Manipulating an array is reflected in all variables referring to it

Question

If I do this

x = y = z = 1
z = 20

then I get

"#{x}----#{y}----#{z}"
# => "1----1----20" 

Now, if I do something like this:

a = b = c = []

then I get this:

"#{a}-----#{b}-----#{c}"
# => "[]-----[]-----[]"

But if I do the following:

c[0] = 'a'
c[1] = 'b'
c[2] = 'c'

I get this:

"#{a}-----#{b}-----#{c}"
# => "[\"a\", \"b\", \"c\"]-----[\"a\", \"b\", \"c\"]-----[\"a\", \"b\", \"c\"]"

In case of x, y, z, when I assigned z to 20, then x and y retained the value 1. For Arrays, even though I assigned value to c[] only, the change was reflected in a,b.

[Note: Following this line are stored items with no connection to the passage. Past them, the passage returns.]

/-- Settles O15: `core_run_offers` from the reset, and `State.inRun` along the run. -/
theorem finiteRunsEnd : Obligations.FiniteRunsEnd := by
  refine ⟨fun s hbench ho hg hlen => ?_, fun s t n hbench ho hrun => ?_⟩
  · have hgood : s.resetBlock.busGood := hg
    obtain ⟨n, t, hn, hrun, hrest, hoffers, hfault, hresp⟩ :=
      core_run_offers s.resetBlock_atRest hbench hgood rfl hlen
    exact ⟨n, t, hn, hrun, ⟨hrest, hoffers, hresp (.inl ho)⟩, hfault⟩
  · have hstart : s.resetBlock.inRun := ⟨hbench, s.resetBlock_lineInv, fun h => absurd h ho⟩
    obtain ⟨-, ⟨hplace, -⟩, hlast⟩ := core_run_induction (fun _ _ => State.inRun_step) hstart hrun
    refine ⟨fun ⟨hrest, hoffers, _⟩ => ⟨hrest.1, hoffers⟩, fun ⟨hb, hoffers⟩ => ?_⟩
    have hresp : t.resp.isSome = true := (hlast hoffers).resolve_left (by simp [hb])
    rcases hplace with hrest | ⟨hbusy, -⟩
    · exact ⟨hrest, hoffers, hresp⟩
    · simp [hb] at hbusy

end Sys2Proof.Machine

/-! SUPPORT. What an operation does not read (spec/42_mode_configuration.md R160, spec/60_exceptions.md R180): the past
trace, `bus_fault`, the interrupt line, and what waits outside. A run commutes with changing them. -/

namespace Sys2Proof.Machine

/-- The parts of the state that no operation reads. -/
structure Background where
  past      : List Event
  fault     : Bool
  irq       : Level
  offers    : List Request
  bench     : List (List Byte)
  exchanged : List (Byte × Byte)

/-- The state in front of a background: its trace continues the past, its bus fault adds to one already recorded. -/
def State.against (g : Background) (s : State) : State :=
  { s with
    trace := g.past ++ s.trace
    busFault := g.fault || s.busFault
    irq := g.irq
    offers := g.offers
    bench := g.bench
    exchanged := g.exchanged }

/-- The background of a state. -/
def State.background (s : State) : Background :=
  { past := s.trace, fault := s.busFault, irq := s.irq, offers := s.offers, bench := s.bench, exchanged := s.exchanged }

/-- The state with no past of its own. -/
def State.foreground (s : State) : State := { s with trace := [], busFault := false }

theorem State.foreground_against_background (s : State) : s.foreground.against s.background = s := by
  simp [State.against, State.foreground, State.background]

/-! ### A micro-op -/

def XferResult.map (f : State → State) : XferResult → XferResult
  | .ok m s => .ok m (f s)
  | .fail s => .fail (f s)
  | .never => .never

def MicroResult.map (f : State → State) : MicroResult → MicroResult
  | .done s => .done (f s)
  | .aborted s => .aborted (f s)
  | .stuck => .stuck

theorem State.shifted_against (g : Background) (b m : Byte) (s : State) :
    (s.against g).shifted b m = (s.shifted b m).against g := by
  simp [State.shifted, State.against]

theorem State.peerXfer_against (g : Background) (b : Byte) (s : State) :
    (s.against g).peerXfer b = (s.peerXfer b).map (State.against g) := by
  have hmiso : (s.against g).peer.miso (s.against g).params = s.peer.miso s.params := rfl
  simp only [State.peerXfer, hmiso]
  cases s.peer.miso s.params with
  | some m => exact congrArg (XferResult.ok m) (State.shifted_against g b m s)
  | none => exact congrArg (XferResult.ok s.freeByte) (State.shifted_against g b s.freeByte s.drawn)

theorem State.spiXfer_against (g : Background) (b : Byte) (s : State) :
    (s.against g).spiXfer b = (s.spiXfer b).map (State.against g) := by
  have hanswers : (s.against g).answers = s.answers := rfl
  unfold State.spiXfer
  rw [hanswers]
  split
  next => exact State.peerXfer_against g b s
  next rest _ => exact State.peerXfer_against g b { s with answers := rest }
  next m rest _ => exact congrArg _ (State.shifted_against g b m { s with answers := rest })
  next => rfl
  next => rfl

theorem State.abort_against (g : Background) (b : Byte) (s : State) :
    (s.against g).abort b = (s.abort b).against g := by
  cases h : s.csn <;> simp [State.abort, State.against, State.emit, State.csnRise, State.rest, State.respond,
    State.freeByte, h]

theorem State.finish_against (g : Background) (s : State) : (s.against g).finish = s.finish.against g := by
  unfold State.finish
  show (if definesRbyte s.cur = true then _ else _) = _
  split <;> rfl

theorem State.micro_against (g : Background) (m : Micro) (s : State) :
    (s.against g).micro m = (s.micro m).map (State.against g) := by
  cases m with
  | csnLow | csnHigh _ | dwell =>
    simp [State.micro, MicroResult.map, State.against, State.completed, State.csnFall, State.csnRise, State.dwell]
  | ce l act =>
    simp only [State.micro, MicroResult.map, State.against, State.completed, State.driveCe, List.append_assoc]
    rfl
  | out b =>
    simp only [State.micro, State.outByte, State.spiXfer_against]
    cases s.spiXfer b with
    | ok m t => rfl
    | fail t => exact congrArg _ (State.abort_against g b t)
    | never => rfl
  | recv =>
    have hfill : (s.against g).params.fillByte = s.params.fillByte := rfl
    simp only [State.micro, State.inByte, hfill, State.spiXfer_against]
    cases s.spiXfer s.params.fillByte with
    | ok m t => rfl
    | fail t => exact congrArg _ (State.abort_against g _ t)
    | never => rfl

/-! ### A run -/

theorem State.runMicros_against (g : Background) (ms : List Micro) (s : State) :
    State.runMicros ms (s.against g) = (State.runMicros ms s).against g := by
  induction ms generalizing s with
  | nil => exact State.finish_against g s
  | cons m ms ih =>
    simp only [State.runMicros, State.micro_against]
    cases s.micro m with
    | done t => exact ih t
    | aborted t => rfl
    | stuck => rfl

theorem State.microStep_against (g : Background) (s : State) :
    (s.against g).microStep = s.microStep.against g := by
  have hops : microSeq (s.against g).params (s.against g).cur = microSeq s.params s.cur := rfl
  have hupc : (s.against g).upc = s.upc := rfl
  simp only [State.microStep, hops, hupc]
  cases (microSeq s.params s.cur)[s.upc.toNat]? with
  | none => exact State.finish_against g s
  | some m =>
    simp only [State.micro_against]
    cases s.micro m with
    | done t =>
      show (if t.upc.toNat < _ then t.against g else (t.against g).finish) = _
      rw [State.finish_against, ← apply_ite]
    | aborted t => rfl
    | stuck => rfl

/-! ### The next operation -/

theorem eq_of_ceDerived {ce ce' : Level} {m : Mode} (h : ceDerived ce m) (h' : ceDerived ce' m) : ce' = ce := by
  cases ce <;> cases ce' <;> simp_all

/-- Two states at rest that agree on the mode, the bus side, the peer, the parameters and the free values give, when an
operation is accepted, the same state but for the background. -/
theorem State.accept_against {i : Instr} {s s' : State} (hr : s.atRest) (hr' : s'.atRest) (hmode : s'.mode = s.mode)
    (hanswers : s'.answers = s.answers) (hpeer : s'.peer = s.peer) (hparams : s'.params = s.params)
    (hdraws : s'.draws = s.draws) : s'.accept i = (s.accept i).foreground.against s'.background := by
  obtain ⟨-, hcsn, -, -, hce⟩ := hr
  obtain ⟨-, hcsn', -, -, hce'⟩ := hr'
  have hce'' : s'.ce = s.ce := eq_of_ceDerived hce (hmode ▸ hce')
  simp [State.accept, State.foreground, State.against, State.background, hcsn, hcsn', hce'', hmode, hanswers, hpeer,
    hparams, hdraws]

/-- Settles O24: after the acceptance the two states differ in their background only, which the run carries along. -/
theorem nothingElseReachesNextOperation : Obligations.NothingElseReachesNextOperation := by
  intro i s s' t hr hr' hi hmode hanswers hpeer hparams hdraws h
  cases hcheck : acceptCheck i s.mode with
  | some st =>
    cases (exec_refused hi hr.1 hcheck).symm.trans h
    refine ⟨_, [], exec_refused hi hr'.1 (hmode ▸ hcheck), ?_, by simp, by simp, hmode, hr'.2.1.trans hr.2.1.symm, ?_, hpeer⟩
    · simp only [State.freeByte, hdraws]
    · exact eq_of_ceDerived hr.2.2.2.2 (hmode ▸ hr'.2.2.2.2)
  | none =>
    cases (exec_runs hi hr.1 hcheck).symm.trans h
    have hexec' := exec_runs hi hr'.1 (hmode ▸ hcheck)
    have hself := (s.accept i).foreground_against_background
    rw [hparams, State.accept_against hr hr' hmode hanswers hpeer hparams hdraws, State.runMicros_against] at hexec'
    rw [← hself, State.runMicros_against]
    exact ⟨_, _, hexec', rfl, rfl, rfl, rfl, rfl, rfl, rfl⟩

/-! ### The interrupt line -/

/-- The state with the interrupt line at a level. -/
def State.withIrq (l : Level) (s : State) : State := { s with irq := l }

theorem State.microStep_withIrq (l : Level) (s : State) : (s.withIrq l).microStep = s.microStep.withIrq l := by
  obtain ⟨-, -, hoffers, hbench, hexchanged⟩ := s.sameOutside_microStep
  have hstate : s.withIrq l = s.against ⟨[], false, l, s.offers, s.bench, s.exchanged⟩ := rfl
  rw [hstate, State.microStep_against, ← hoffers, ← hbench, ← hexchanged]
  rfl

theorem State.slots_withIrq (l : Level) (bytes : List Byte) (s : State) :
    State.slots bytes (s.withIrq l) = (State.slots bytes s).withIrq l := by
  induction bytes generalizing s with
  | nil => rfl
  | cons b bs ih =>
    have hmiso : (s.withIrq l).peer.miso (s.withIrq l).params = s.peer.miso s.params := rfl
    have hslot : (s.withIrq l).slot b = (s.slot b).withIrq l := by
      simp only [State.slot, hmiso]
      cases s.peer.miso s.params <;> rfl
    rw [State.slots, hslot, ih]
    rfl

theorem State.wireFrame_withIrq (l : Level) (bytes : List Byte) (s : State) :
    (s.withIrq l).wireFrame bytes = (s.wireFrame bytes).withIrq l := by
  have hslots := State.slots_withIrq l bytes { s with peer := s.peer.onCsnLow, exchanged := [] }
  exact congrArg (fun t : State => { t with peer := t.peer.onCsnHigh t.params }) hslots

theorem State.nextOffer_withIrq {l : Level} {s u : State} {o : Offer} (h : s.nextOffer = some (o, u)) :
    (s.withIrq l).nextOffer = some (o, u.withIrq l) := by
  rcases s.nextOffer_cases with ⟨-, -, heq⟩ | ⟨frame, rest, hbench, heq⟩ | ⟨r, rest, hbench, ho, heq⟩
  · cases heq.symm.trans h
  · cases heq.symm.trans h
    exact State.nextOffer_bench (s := s.withIrq l) hbench
  · cases heq.symm.trans h
    exact State.nextOffer_host (s := s.withIrq l) hbench ho

/-- An instruction that does not start as an operation is refused or is a transaction, whatever the line's level. -/
theorem exec_withIrq {i : Instr} {s t : State} (l : Level) (hb : s.busy = false) (hs : s.starts i = false)
    (h : exec i s = .next t) : exec i (s.withIrq l) = .next (t.withIrq l) := by
  rcases exec_cases i s with ⟨hbusy, -⟩ | ⟨-, hi, st, hcheck, heq⟩ | ⟨-, hi, hcheck, -⟩ | ⟨-, hi, heq⟩
  · simp [hb] at hbusy
  · cases (exec_refused hi hb hcheck).symm.trans h
    exact exec_refused (s := s.withIrq l) hi hb hcheck
  · simp [State.starts_iff.2 ⟨hi, hcheck⟩] at hs
  · cases heq.symm.trans h
    rw [← State.wireFrame_withIrq]
    exact (exec_wire hi _).trans (if_neg (ne_true_of_eq_false hb))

What is happening with the Arrays?

Answer 1

In Ruby you have methods which change it's object and methods which return new objects (the documentation of the method will mention this). Integers can not mutate: two will always be two. Playing around with the object_id may clear things up:

puts 1.object_id # 3
a = 1
puts a.object_id # 3
puts 20.object_id # 41
a = 20
puts a.object_id # 41

b = []
puts b.object_id # a number
b[1]=1 # mutating object
puts b.object_id # same number
b = b+[2] # the + method results in new object http://www.ruby-doc.org/core-1.9.3/Array.html#method-i-2B
puts b.object_id # another number

Answer 2

Think of what objects are being assigned to what variables, after all a variable is simply a handle for an object. In ruby everything is an object, and variables are just how you interact with them.

So...

a = b = 1

This sets a and b to reference the same object. If I later say:

a = 2

Then I have set a to reference a new object, which shouldn't affect b at all, which is happily still 1. The interpeter takes one simple step.

1. set local variable a to the object 2.

But, following that logic:

a = b = []

Again, a and b reference the same object. An array this time. But now when we do this:

a[0] = 'hello'

We have a different scenario here. You aren't changing what object a references at all. You are finding the object a references and then modifying that object.

Think about what the interpreter will do. It will take the following steps when executing that line.

1. Find the object referenced by a (which happens to be the same object referenced by b)
2. Set the value at the 0 index of that object to the string "hello"

All this is to say that simple local variable assignment like:

a = 1

Is a somewhat different operation when there is a layer of indirection present like these:

a[0] = 'hello'
a.foo = 'bar'
a.set_value 'some val'

---

Or think of setting a value in an array like calling a method on that array. So the difference becomes easier to grasp if you think of a[0] = 'foo' as:

a.set_value(0, 'foo')

Something like this is actually what happens in ruby arrays. Turns out assigning a value to an array index calls the []=(index, value) method. These are all valid and equivalent.

a[0] = 'foo'
a.[]=(0, 'foo')
a.send('[]=', 0, 'foo')

I point this out only because when expressed as an invocation of a method it becomes very clear we are modifying an existing object here.

Answer 3

With z = 20, you are change z to reference another object,

With c[0] = 'a' , you are changing the original object which a and b is also referencing to.